Pressure-test LLM long-context retrieval. Now in v2.

niah runs a sweep of (context length × needle depth) cells against any configured model, scores each response, and writes one result row per cell to a JSONL file. Built-in tasks include single-fact lookup, multi-fact recall, single-UUID retrieval, and UUID-chain hops for testing multi-step reasoning over long contexts.

Supported providers out of the box: OpenAI, Anthropic, Cohere. Adding more is a small plugin.


Quick start

# 1. Clone + install (uv handles the venv + lock)
git clone https://github.com/gkamradt/needle-in-a-haystack.git
cd needle-in-a-haystack
uv sync

# 2. Drop your API key(s) in a .env file (auto-loaded by niah; .env is gitignored)
echo "OPENAI_API_KEY=sk-..." >> .env
# or: export OPENAI_API_KEY=sk-...   if you prefer not to use .env

# 3. Smoke-test the full pipeline with no API calls
uv run niah run configs/runs/smoke.fake.yaml

# 4. Validate then run an example against a real model
uv run niah validate configs/runs/single_needle.example.yaml
uv run niah run      configs/runs/single_needle.example.yaml

The run writes one JSONL row per sweep cell.
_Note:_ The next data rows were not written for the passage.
-- ==== Sys2Proof/Certificates/Slice0/Obligations.lean ====
section
/-! DEFINITION. The statements for the provers. Each docstring names the rules of spec/ it
formalises. The names of the model are written as in Sys2Proof/Machine/ and Sys2Proof/Safety.lean.
A clause about `defaultConfig` is one of the spec's worked examples with its default tables, which the
spec gives from general knowledge and the model carries as configuration (log entry 2, PRESUMED). -/

namespace Sys2Proof.Field

/-- The polynomial over GF(2) a byte stands for: bit `i` is the coefficient of `x^i` (R100). -/
noncomputable def bytePoly (a : Byte) : Polynomial (ZMod 2) :=
  ∑ i ∈ Finset.range 8, if a.getLsbD i then Polynomial.X ^ i else 0

/-- `p(x) = x^8 + x^7 + x^6 + x + 1` (R100). -/
noncomputable def modulus : Polynomial (ZMod 2) :=
  Polynomial.X ^ 8 + Polynomial.X ^ 7 + Polynomial.X ^ 6 + Polynomial.X + 1

end Sys2Proof.Field

open Sys2Proof Sys2Proof.Machine Sys2Proof.Field

/-! ### The command word (spec/30_encoding.md) -/

/-- Decoding the encoder's word of a command gives the command back, with every operand byte at every
value: all 66,062 legal commands (R74, R75). -/
def Obligations.DecodeOfEncode : Prop := ∀ i : Instr, decode (encode i) = .ok i

/-- A word that decodes to a command is the encoder's word of that command: each command has one word
(R74, R75). -/
def Obligations.EncodeOfDecode : Prop :=
  ∀ (w : Word) (i : Instr), decode w = .ok i → encode i = w

/-- R74: the 17 rows of the opcode map with their `match` and `mask`; a word selects a command exactly
when it agrees with the `match` of the command's row under the `mask`, its operand bytes being the
fields `A` and `B`; and no two rows match the same word. -/
def Obligations.RowSelectsCommand : Prop :=
  (∀ a b : Byte, ∀ r ∈ [
      (Instr.kuzBlksz,   0x00000001#32, 0xFFFFFFFF#32), (.magBlksz,     0x00000101, 0xFFFFFFFF),
      (.magBlkszStd,     0x00000501, 0xFFFFFFFF), (.kuzSetkey,    0x00000002, 0xFFFFFFFF),
      (.magSetkey,       0x00000102, 0xFFFFFFFF), (.magSetkeyStd, 0x00000502, 0xFFFFFFFF),
      (.kuzEnc,          0x00000003, 0xFFFFFFFF), (.magEnc,       0x00000103, 0xFFFFFFFF),
      (.magEncStd,       0x00000503, 0xFFFFFFFF), (.kuzDec,       0x00000004, 0xFFFFFFFF),
      (.magDec,          0x00000104, 0xFFFFFFFF), (.magDecStd,    0x00000504, 0xFFFFFFFF),
      (.gfmul a b,       0x00000010, 0x0000FFFF), (.sub a,        0x00000011, 0xFF00FFFF),
      (.subinv a,        0x00000012, 0xFF00FFFF), (.padAdd,       0x00000020, 0xFFFFFFFF),
      (.padRem,          0x00000021, 0xFFFFFFFF)],
    rowMatch r.1 = r.2.1 ∧ rowMask r.1 = r.2.2) ∧
  (∀ (w : Word) (i : Instr),
    decode w = .ok i ↔ w &&& rowMask i = rowMatch i ∧ i.readOperands w = i) ∧
  ∀ (w : Word) (i j : Instr), w &&& rowMask i = rowMatch i → w &&& rowMask j = rowMatch j →
    i.mnemonic = j.mnemonic

/-- R76: which words decode to no command, that each of them, written to `CMD` of a core that is not
faulted, records `IllegalCommand` and the word and changes nothing else, and that 66,062 of the 2^32
words are legal. -/
def Obligations.IllegalWords : Prop :=
  (∀ w : Word, (∃ r, decode w = .error r) ↔
    (fieldOp w ∉ [0x01#8, 0x02#8, 0x03#8, 0x04#8, 0x10#8, 0x11#8, 0x12#8, 0x20#8, 0x21#8]) ∨
    (fieldOp w ∈ [0x01#8, 0x02#8, 0x03#8, 0x04#8] ∧
      (fieldZ w ≠ 0 ∨ fieldA w ≠ 0 ∨ fieldB w ≠ 0 ∨ 2 ≤ (fieldCiph w).toNat ∨
        (fieldStd w = 1 ∧ fieldCiph w ≠ 1))) ∨
    (fieldOp w = 0x10#8 ∧ w.extractLsb' 8 8 ≠ 0) ∨
    (fieldOp w ∈ [0x11#8, 0x12#8] ∧ (w.extractLsb' 8 8 ≠ 0 ∨ fieldB w ≠ 0)) ∨
    (fieldOp w ∈ [0x20#8, 0x21#8] ∧ w.extractLsb' 8 24 ≠ 0)) ∧
  (∀ (s : State) (w : Word) (r : Illegal) (rest : List HostRequest),
    s.Live → s.script = .wr .cmd w :: rest → decode w = .error r →
    step s = .next { s.advance rest with fault := 1, finfo := w }) ∧
  ((Finset.range (2 ^ 32)).filter fun n => (decode (BitVec.ofNat 32 n)).isOk).card = 66062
Each row carries the score, token usage, cost, and a tiny recipe that lets you exactly reconstruct the context the model saw:

niah reconstruct results/single-needle-opus.jsonl --row 0

What you configure

You point niah at one run config (YAML) that references one model config (also YAML). Examples live in configs/.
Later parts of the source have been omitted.